Booth keeps staring at her and she can't hold his gaze.

Finally he reaches out, takes her hand speaks softly. "I want you there, Bones, you know I do."

"Okay," she says smiling weakly. "Then I'll come."

She's angry with him some days. She wants to ask someone if that is normal or okay. He changed everything, turned her upside down and inside out. After that night, that kiss, it had to change, and either way it seemed to spell the end of their relationship.

(She says no: he's heart broken – heart crushed – he can't work with her any more, can't look at her because she's hurt him, hurt him badly, and all the explanation she could give him about brain chemistry and anthropology wouldn't help. He leaves.)

(Or she says yes: he's happy, and they stay together, for a month, three months, six, until the day his brain chemistry changes, until she does something to snap him out of the chemically induced euphoria he'll call love and then he leaves.)

She's walking on a tightrope so thin it's barely there, but she mastered the high wire and she's done this before, that thin line of "be yourself" and "don't be weird." It makes it hard to breathe when she's near him sometimes, but she doesn't mind, most of the time.

She's trying to make him happy, to be what he wants, what he needs. It's been a long time since Brennan felt like she was reaching beyond her abilities, but this does it. It's selfish of her, but she wants to try, to try to be better, for him.

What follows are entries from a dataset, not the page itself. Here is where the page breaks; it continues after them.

-- ==== Sys2Proof/WellFormed.lean ====
section
/-! DEFINITION. When a command term is one the host port's encoding can carry (30_encoding R91, R92, R97). A count that
disagrees with its payload is NOT ill-formed: the block answers it INVALID_ARGUMENT (R94). -/

namespace Sys2Proof

/-- R97: OADDR7 must be 0 when OVR = 0. -/
def Segment.overrideOk (seg : Segment) : Bool :=
  seg.ovr || seg.oaddr == 0#7

/-- R92: no data byte follows the header of a read segment. -/
def Segment.dataOk (seg : Segment) : Bool :=
  match seg.dir with
  | .write => true
  | .read => seg.data.isEmpty

/-- A segment that R92 can encode without a reserved bit. -/
def Segment.wellFormed (seg : Segment) : Bool :=
  seg.overrideOk && seg.dataOk

/-- A command the host port can carry. Only segments can be ill-formed: every other operand is a bit field of its width. -/
def Instr.wellFormed (i : Instr) : Bool :=
  match i with
  | .execute _ _ segs => segs.all Segment.wellFormed
  | .atomicTransfer _ _ segs => segs.all Segment.wellFormed
  | .busInit => true
  | .pwmInit _ _ => true
  | .setDuty _ _ => true
  | .getDuty _ => true
  | .getPeriod => true
  | .getPeriodMin => true
  | .getPeriodMax => true
  | .setPeriod _ => true
  | .flushTrigger => true
  | .openDesc => true
  | .closeDesc _ => true
  | .readDesc _ _ => true
  | .writeDesc _ _ _ => true
  | .bindAddress _ _ => true

end Sys2Proof
end

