-- ==== Sys2Proof/Machine/PwmRegs.lean ====
section
/-! DEFINITION. The PWM register encoder and decoder (42_pwm_register_protocol): pure functions of their arguments and
the parameters (R200). `flagBit` is `FULL_FLAG_BIT`, an argument so that 7, the source's literal reading, can be taken too
(D22). -/

namespace Sys2Proof.Machine

/-! ## Prescaler -/

/-- `ComputePrescaler(osc, f)` (R201): round half up of `osc / (4096 f)`, less one; none is `REJECT`. -/
def computePrescaler (osc f : Nat) : Option (BitVec 8) :=
  if f = 0 then none
  else
    let q := (osc + 2048 * f) / (4096 * f)
    if q = 0 then none
    else if q - 1 < Config.prescaleMin ∨ Config.prescaleMax < q - 1 then none
    else some (BitVec.ofNat 8 (q - 1))

/-! ## Channel on and off fields -/

/-- The on and off fields of a channel: two 12-bit counts, two full flags (R203). -/
structure LedFields where
  on      : BitVec 12
  fullOn  : Bool
  off     : BitVec 12
  fullOff : Bool
  deriving DecidableEq, Repr, Inhabited

/-- The on edge of channel `c`: `(c * 256) mod 4096` (R203, R208). -/
def onEdge (c : Nat) : Nat := (c * Config.stagger) % Config.pwmMax

/-- `EncodeLed(c, d)` (R203). -/
def encodeLed (c d : Nat) : LedFields :=
  if Config.pwmMax ≤ d then { on := 0#12, fullOn := true, off := 0#12, fullOff := false }
  else if d = 0 then { on := 0#12, fullOn := false, off := 0#12, fullOff := true }
  else
    { on := BitVec.ofNat 12 (onEdge c), fullOn := false,
      off := BitVec.ofNat 12 ((onEdge c + d) % Config.pwmMax), fullOff := false }

/-- The high byte of a field: count bits 11:8, and the full flag at `flagBit` (R111, R204). -/
def highByte (flagBit : Nat) (count : BitVec 12) (full : Bool) : Byte :=
  (count.extractLsb' 8 4).setWidth 8 ||| (if full then BitVec.ofNat 8 (2 ^ flagBit) else 0#8)

/-- `LedBytes` (R204): on low, on high, off low, off high. -/
def ledBytes (flagBit : Nat) (f : LedFields) : List Byte :=
  [f.on.extractLsb' 0 8, highByte flagBit f.on f.fullOn, f.off.extractLsb' 0 8, highByte flagBit f.off f.fullOff]

/-- `REG_LED(c) = REG_LED0_ON_L + 4 c` (30_encoding R110). -/
def regLed (c : Nat) : Byte := BitVec.ofNat 8 (Config.regLed0OnL + 4 * c)

/-- `LedFrame(c, d)` (R205): the register pointer and the four bytes of the group. -/
def ledFrame (c d : Nat) : List Byte :=
  regLed c :: ledBytes Config.fullFlagBit (encodeLed c d)

/-- `DecodeLed` (R206). -/
def decodeLed (flagBit : Nat) (b0 b1 b2 b3 : Byte) : LedFields where
  on := b1.extractLsb' 0 4 ++ b0
  fullOn := b1.getLsbD flagBit
  off := b3.extractLsb' 0 4 ++ b2
  fullOff := b3.getLsbD flagBit

/-- `DutyOf` (R207, R209): full-off, then full-on, then the counts. -/
def dutyOf (f : LedFields) : Nat :=
  if f.fullOff then 0
  else if f.fullOn then Config.pwmMax
  else (f.off.toNat + Config.pwmMax - f.on.toNat) % Config.pwmMax

/-! ## Mode registers -/

/-- The fields of MODE1 (30_encoding R112). -/
structure Mode1 where
  restart : Bool
  extclk  : Bool
  ai      : Bool
  sleep   : Bool
  sub1    : Bool
  sub2    : Bool
  sub3    : Bool
  allcall : Bool
  deriving DecidableEq, Repr, Inhabited

/-- `PackMode1` (R210). -/
def packMode1 (m : Mode1) : Byte :=
  BitVec.ofBool m.restart ++ BitVec.ofBool m.extclk ++ BitVec.ofBool m.ai ++ BitVec.ofBool m.sleep
    ++ BitVec.ofBool m.sub1 ++ BitVec.ofBool m.sub2 ++ BitVec.ofBool m.sub3 ++ BitVec.ofBool m.allcall

/-- `UnpackMode1` (R211). -/
def unpackMode1 (b : Byte) : Mode1 where
  restart := b.getLsbD 7
  extclk := b.getLsbD 6
  ai := b.getLsbD 5
  sleep := b.getLsbD 4
  sub1 := b.getLsbD 3
  sub2 := b.getLsbD 2
  sub3 := b.getLsbD 1
  allcall := b.getLsbD 0

/-- The fields of MODE2 (30_encoding R113). -/
structure Mode2 where
  invrt  : Bool
  och    : Bool
  outdrv : Bool
  outne  : BitVec 2
  deriving DecidableEq, Repr, Inhabited

/-- `PackMode2` (R212). -/
def packMode2 (m : Mode2) : Byte :=
  0#3 ++ BitVec.ofBool m.invrt ++ BitVec.ofBool m.och ++ BitVec.ofBool m.outdrv ++ m.outne

/-- `UnpackMode2` (R213): bits 7:5 are ignored. -/
def unpackMode2 (b : Byte) : Mode2 where
  invrt := b.getLsbD 4
  och := b.getLsbD 3
  outdrv := b.getLsbD 2
  outne := b.extractLsb' 0 2

/-! ## Frames -/

/-- `Mode1Frame(v)` (R214). -/
def mode1Frame (v : Byte) : List Byte := [Config.regMode1, v]

/-- `PrescaleFrame(p)` (R215). -/
def prescaleFrame (p : Byte) : List Byte := [Config.regPreScale, p]

end Sys2Proof.Machine
end

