-- ==== Sys2Proof/Machine/Worker.lean ====
section
/-! DEFINITION. The flush worker agent (43_pwm_cache_flush R260 to R264, table R269). -/

namespace Sys2Proof.Machine

/-- Wake (R260): with `wake` = 0 the worker has no step. -/
def workerWake (s : State) : State :=
  if 0 < s.wake then { s with wake := s.wake - 1, wk := { s.wk with phase := .capture } } else s

/-- The worker's registers once it has captured a mask (R261). -/
def Worker.captured (w : Worker) (mask : BitVec 16) : Worker :=
  if mask = 0#16 then { w with mask := mask, phase := .idle }
  else { w with mask := mask, ch := lowestFrom mask 0, phase := .flushing }

/-- Capture (R261): read and zero the dirty mask, in one step. -/
def workerCapture (s : State) : State :=
  { s with dirty := 0#16, wk := s.wk.captured s.dirty }

/-- The duty of channel `c` (R262); 0 for an index no run reaches (log entry 8). -/
def State.duty (s : State) (c : Nat) : Nat := s.cache.toList.getD c 0

/-- The transaction that writes channel `c` (R262): one write segment with the channel's frame. -/
def flushSegs (c d : Nat) : List Segment := [Segment.w (ledFrame c d)]

/-- First step of a channel write (R262): the value is read when the frame is built. -/
def workerFrame (s : State) : State :=
  { s with wk := { s.wk with tx := .waiting (flushSegs s.wk.ch (s.duty s.wk.ch)) s.pwmAddr } }

/-- Last step of a channel write (R262, R263): log a fault, and go on with the next set bit. -/
def workerNext (s : State) (st : Status) : State :=
  let s1 := if st = .ok then s else s.logFault s.wk.ch st
  { s1 with wk := { s.wk with ch := lowestFrom s.wk.mask (s.wk.ch + 1), tx := .idle } }

/-- A step of a channel write (R262): build the frame; wait for the lock; no step while the engine works; finish. -/
def workerWrite (s : State) : State :=
  match s.wk.tx with
  | .idle => workerFrame s
  | .waiting segs dflt => s.lockStep .worker segs dflt
  | .running => s
  | .returned st _ => workerNext s st

/-- End of a pass (R264): capture again. -/
def workerEndPass (s : State) : State := { s with wk := { s.wk with phase := .capture } }

/-- One step of the worker (R269). -/
def workerStep (s : State) : State :=
  match s.wk.phase with
  | .idle => workerWake s
  | .capture => workerCapture s
  | .flushing => if s.wk.ch < 16 then workerWrite s else workerEndPass s

end Sys2Proof.Machine
end

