-- ==== Sys2Proof/Laws/State.lean ====
section
/-! SUPPORT. One lemma per field per named update of the state, so that no later proof unfolds a record update. -/

namespace Sys2Proof.Machine

/-! ### `State.updClient` -/

@[simp] theorem State.updClient_busInit (s : State) (j : Nat) (f : Client → Client) : (s.updClient j f).busInit = s.busInit := rfl
@[simp] theorem State.updClient_cfg (s : State) (j : Nat) (f : Client → Client) : (s.updClient j f).cfg = s.cfg := rfl
@[simp] theorem State.updClient_lockOwner (s : State) (j : Nat) (f : Client → Client) : (s.updClient j f).lockOwner = s.lockOwner := rfl
@[simp] theorem State.updClient_eng (s : State) (j : Nat) (f : Client → Client) : (s.updClient j f).eng = s.eng := rfl
@[simp] theorem State.updClient_desc (s : State) (j : Nat) (f : Client → Client) : (s.updClient j f).desc = s.desc := rfl
@[simp] theorem State.updClient_pwmState (s : State) (j : Nat) (f : Client → Client) : (s.updClient j f).pwmState = s.pwmState := rfl
@[simp] theorem State.updClient_pwmAddr (s : State) (j : Nat) (f : Client → Client) : (s.updClient j f).pwmAddr = s.pwmAddr := rfl
@[simp] theorem State.updClient_pwmPrescale (s : State) (j : Nat) (f : Client → Client) : (s.updClient j f).pwmPrescale = s.pwmPrescale := rfl
@[simp] theorem State.updClient_initStep (s : State) (j : Nat) (f : Client → Client) : (s.updClient j f).initStep = s.initStep := rfl
@[simp] theorem State.updClient_initTx (s : State) (j : Nat) (f : Client → Client) : (s.updClient j f).initTx = s.initTx := rfl
@[simp] theorem State.updClient_cache (s : State) (j : Nat) (f : Client → Client) : (s.updClient j f).cache = s.cache := rfl
@[simp] theorem State.updClient_dirty (s : State) (j : Nat) (f : Client → Client) : (s.updClient j f).dirty = s.dirty := rfl
@[simp] theorem State.updClient_wake (s : State) (j : Nat) (f : Client → Client) : (s.updClient j f).wake = s.wake := rfl
@[simp] theorem State.updClient_wk (s : State) (j : Nat) (f : Client → Client) : (s.updClient j f).wk = s.wk := rfl
@[simp] theorem State.updClient_clients (s : State) (j : Nat) (f : Client → Client) : (s.updClient j f).clients = s.clients.modify j f := rfl
@[simp] theorem State.updClient_trace (s : State) (j : Nat) (f : Client → Client) : (s.updClient j f).trace = s.trace := rfl
@[simp] theorem State.updClient_flog (s : State) (j : Nat) (f : Client → Client) : (s.updClient j f).flog = s.flog := rfl
@[simp] theorem State.updClient_env (s : State) (j : Nat) (f : Client → Client) : (s.updClient j f).env = s.env := rfl

/-! ### `State.selectClient` -/

@[simp] theorem State.selectClient_busInit (s : State) (j : Nat) : (s.selectClient j).busInit = s.busInit := rfl
@[simp] theorem State.selectClient_cfg (s : State) (j : Nat) : (s.selectClient j).cfg = s.cfg := rfl
@[simp] theorem State.selectClient_lockOwner (s : State) (j : Nat) : (s.selectClient j).lockOwner = s.lockOwner := rfl
@[simp] theorem State.selectClient_eng (s : State) (j : Nat) : (s.selectClient j).eng = s.eng := rfl
@[simp] theorem State.selectClient_desc (s : State) (j : Nat) : (s.selectClient j).desc = s.desc := rfl
@[simp] theorem State.selectClient_pwmState (s : State) (j : Nat) : (s.selectClient j).pwmState = s.pwmState := rfl
@[simp] theorem State.selectClient_pwmAddr (s : State) (j : Nat) : (s.selectClient j).pwmAddr = s.pwmAddr := rfl
@[simp] theorem State.selectClient_pwmPrescale (s : State) (j : Nat) : (s.selectClient j).pwmPrescale = s.pwmPrescale := rfl
@[simp] theorem State.selectClient_initStep (s : State) (j : Nat) : (s.selectClient j).initStep = s.initStep := rfl
@[simp] theorem State.selectClient_initTx (s : State) (j : Nat) : (s.selectClient j).initTx = s.initTx := rfl
@[simp] theorem State.selectClient_cache (s : State) (j : Nat) : (s.selectClient j).cache = s.cache := rfl
@[simp] theorem State.selectClient_dirty (s : State) (j : Nat) : (s.selectClient j).dirty = s.dirty := rfl
@[simp] theorem State.selectClient_wake (s : State) (j : Nat) : (s.selectClient j).wake = s.wake := rfl
@[simp] theorem State.selectClient_wk (s : State) (j : Nat) : (s.selectClient j).wk = s.wk := rfl
@[simp] theorem State.selectClient_clients (s : State) (j : Nat) : (s.selectClient j).clients = s.clients := rfl
@[simp] theorem State.selectClient_trace (s : State) (j : Nat) : (s.selectClient j).trace = s.trace := rfl
@[simp] theorem State.selectClient_flog (s : State) (j : Nat) : (s.selectClient j).flog = s.flog := rfl
@[simp] theorem State.selectClient_env (s : State) (j : Nat) : (s.selectClient j).env = { s.env with cur := j } := rfl

/-! ### `State.setPhase` -/

@[simp] theorem State.setPhase_busInit (s : State) (p : ClientPhase) : (s.setPhase p).busInit = s.busInit := rfl
@[simp] theorem State.setPhase_cfg (s : State) (p : ClientPhase) : (s.setPhase p).cfg = s.cfg := rfl
@[simp] theorem State.setPhase_lockOwner (s : State) (p : ClientPhase) : (s.setPhase p).lockOwner = s.lockOwner := rfl
@[simp] theorem State.setPhase_eng (s : State) (p : ClientPhase) : (s.setPhase p).eng = s.eng := rfl
@[simp] theorem State.setPhase_desc (s : State) (p : ClientPhase) : (s.setPhase p).desc = s.desc := rfl
@[simp] theorem State.setPhase_pwmState (s : State) (p : ClientPhase) : (s.setPhase p).pwmState = s.pwmState := rfl
@[simp] theorem State.setPhase_pwmAddr (s : State) (p : ClientPhase) : (s.setPhase p).pwmAddr = s.pwmAddr := rfl
@[simp] theorem State.setPhase_pwmPrescale (s : State) (p : ClientPhase) : (s.setPhase p).pwmPrescale = s.pwmPrescale := rfl
@[simp] theorem State.setPhase_initStep (s : State) (p : ClientPhase) : (s.setPhase p).initStep = s.initStep := rfl
@[simp] theorem State.setPhase_initTx (s : State) (p : ClientPhase) : (s.setPhase p).initTx = s.initTx := rfl
@[simp] theorem State.setPhase_cache (s : State) (p : ClientPhase) : (s.setPhase p).cache = s.cache := rfl
@[simp] theorem State.setPhase_dirty (s : State) (p : ClientPhase) : (s.setPhase p).dirty = s.dirty := rfl
@[simp] theorem State.setPhase_wake (s : State) (p : ClientPhase) : (s.setPhase p).wake = s.wake := rfl
@[simp] theorem State.setPhase_wk (s : State) (p : ClientPhase) : (s.setPhase p).wk = s.wk := rfl
@[simp] theorem State.setPhase_clients (s : State) (p : ClientPhase) : (s.setPhase p).clients = s.clients.modify s.env.cur (fun c => { c with phase := p }) := rfl
@[simp] theorem State.setPhase_trace (s : State) (p : ClientPhase) : (s.setPhase p).trace = s.trace := rfl
@[simp] theorem State.setPhase_flog (s : State) (p : ClientPhase) : (s.setPhase p).flog = s.flog := rfl
@[simp] theorem State.setPhase_env (s : State) (p : ClientPhase) : (s.setPhase p).env = s.env := rfl

/-! ### `State.respond` -/

@[simp] theorem State.respond_busInit (s : State) (st : Status) (res : Result) : (s.respond st res).busInit = s.busInit := rfl
@[simp] theorem State.respond_cfg (s : State) (st : Status) (res : Result) : (s.respond st res).cfg = s.cfg := rfl
@[simp] theorem State.respond_lockOwner (s : State) (st : Status) (res : Result) : (s.respond st res).lockOwner = s.lockOwner := rfl
@[simp] theorem State.respond_eng (s : State) (st : Status) (res : Result) : (s.respond st res).eng = s.eng := rfl
@[simp] theorem State.respond_desc (s : State) (st : Status) (res : Result) : (s.respond st res).desc = s.desc := rfl
@[simp] theorem State.respond_pwmState (s : State) (st : Status) (res : Result) : (s.respond st res).pwmState = s.pwmState := rfl
@[simp] theorem State.respond_pwmAddr (s : State) (st : Status) (res : Result) : (s.respond st res).pwmAddr = s.pwmAddr := rfl
@[simp] theorem State.respond_pwmPrescale (s : State) (st : Status) (res : Result) : (s.respond st res).pwmPrescale = s.pwmPrescale := rfl
@[simp] theorem State.respond_initStep (s : State) (st : Status) (res : Result) : (s.respond st res).initStep = s.initStep := rfl
@[simp] theorem State.respond_initTx (s : State) (st : Status) (res : Result) : (s.respond st res).initTx = s.initTx := rfl
@[simp] theorem State.respond_cache (s : State) (st : Status) (res : Result) : (s.respond st res).cache = s.cache := rfl
@[simp] theorem State.respond_dirty (s : State) (st : Status) (res : Result) : (s.respond st res).dirty = s.dirty := rfl
@[simp] theorem State.respond_wake (s : State) (st : Status) (res : Result) : (s.respond st res).wake = s.wake := rfl
@[simp] theorem State.respond_wk (s : State) (st : Status) (res : Result) : (s.respond st res).wk = s.wk := rfl
@[simp] theorem State.respond_clients (s : State) (st : Status) (res : Result) : (s.respond st res).clients = s.clients.modify s.env.cur (fun _ => Client.answered ⟨st, res⟩) := rfl
@[simp] theorem State.respond_trace (s : State) (st : Status) (res : Result) : (s.respond st res).trace = s.trace := rfl
@[simp] theorem State.respond_flog (s : State) (st : Status) (res : Result) : (s.respond st res).flog = s.flog := rfl
@[simp] theorem State.respond_env (s : State) (st : Status) (res : Result) : (s.respond st res).env = s.env := rfl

She knows it will end, because she can't walk that tightrope forever. She's used to people leaving, people sending her away like she doesn't matter, like she's nothing, inconsequential and forgettable. (She's spent her adult life making herself unforgettable.) Parents, brothers, foster families, all the people she wasn't good enough for, all the people who kindly told her you don't seem happy here and this is for the best, or the unkind ones who told her you're a weird kid, and we aren't happy. Or everyone who simply said you're too old, too quiet, too creepy, we don't understand you and we don't want to.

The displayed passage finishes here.